Um dia, percebeu o quanto eu gostava de ouvir Andrea Bocelli e, sempre que eu entrava no táxi, ele já dava o play. Tenho a mania de cantarolar e ele me acompanhava. Assim, formávamos uma dupla inusitada, cantando “con te partiróoooo…” pela avenida beira-mar. No sinal fechado, outros motoristas nos olhavam surpresos.

Eu o ouvia contar sobre sua família, o filho músico, a filha professora, ou sobre sua última aquisição de alguma novidade, pois ele curte invenções tecnológicas.

Assim, passaram-se anos. Uma noite, já muito tarde, o chamei para me levar para casa depois de uma jornada de dezesseis horas. Eu estava saindo de uma das mais cansativas e tristes coberturas jornalísticas da minha vida, a enchente de 2008, que matou cento e trinta e cinco pessoas em Santa Catarina. Entrei no táxi, exausta e desolada. Seu Silvio me deu boa noite e desculpou-se pela demora – eu precisei trocar de roupa para não vir buscar a senhora de pijamas! Depois de um dia tão duro, aquele gesto de solidariedade me fez cair em prantos no banco de trás. Daquela vez, ele não conversou. Fez silêncio em sinal de respeito.

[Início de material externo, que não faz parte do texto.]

-- ==== Sys2Proof/Decode.lean ====
section
/-! DEFINITION. The command that a word spells by the bits of spec/opcode_table.json. No row of
that table gives bits: the part takes events, not encoded commands. The encodings that the spec does
give, of frames, requests, telegrams and scans, are read in Machine/Operands.lean. -/

namespace Sys2Proof

/-- No word spells a command, because no row of the table has bits. -/
def decodeTableWord (_nbits _w : Nat) : Option Instr := none

end Sys2Proof
end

Sei que seu Silvio continuou trabalhando até pouco tempo atrás. Bem menos por causa da idade e da saúde. Fazia isso porque adorava trabalhar e por gostar de gente. Espero que outros passageiros, como eu, tenham descoberto naquele ilhéu comunicativo, ex-pescador, ex-comerciante, o ser humano que o tornou um dos meus tipos inesquecíveis.

Depois que deixei a emissora no Morro da Cruz, parei de me encontrar com ele. Então aproveito para deixar aqui no Blog do Abraão, meu abraço e muito obrigada.

Brígida De Poli – Jornalista, autora do livro “As Mulheres
da Minha vida”. Colunista de cinema no portal Making Of

Histórias não faltam na vida de Silvio Santos, morador da Rua Videira, no Abraão. Foi por 45 anos taxista, com ponto no Centro, Bom Abrigo e Abraão.

Antes disso, trabalhou como cobrador, motorista e fiscal na Ribeironense e gerente do Posto Cordeiro, empresas que pertenciam à Francelino Pereira e tinham sede no Abraão.

Começou a trabalhar ainda com oito anos, entregando o leite produzido no sítio do “seu” Chiquinho, no Bom Abrigo, e depois prestando pequenos serviços na residência da família Amin.

Já casado com a dona Jacira, vendeu a casa onde moravam para conseguir comprar uma placa de taxi e realizar o seu sonho de ser um taxista.

Bem-humorado, ele conta que perdeu a conta dos passageiros que, de brincadeira, cantavam “Silvio Santos vem aí”, refrão da música que anunciava a entrada do apresentador no palco.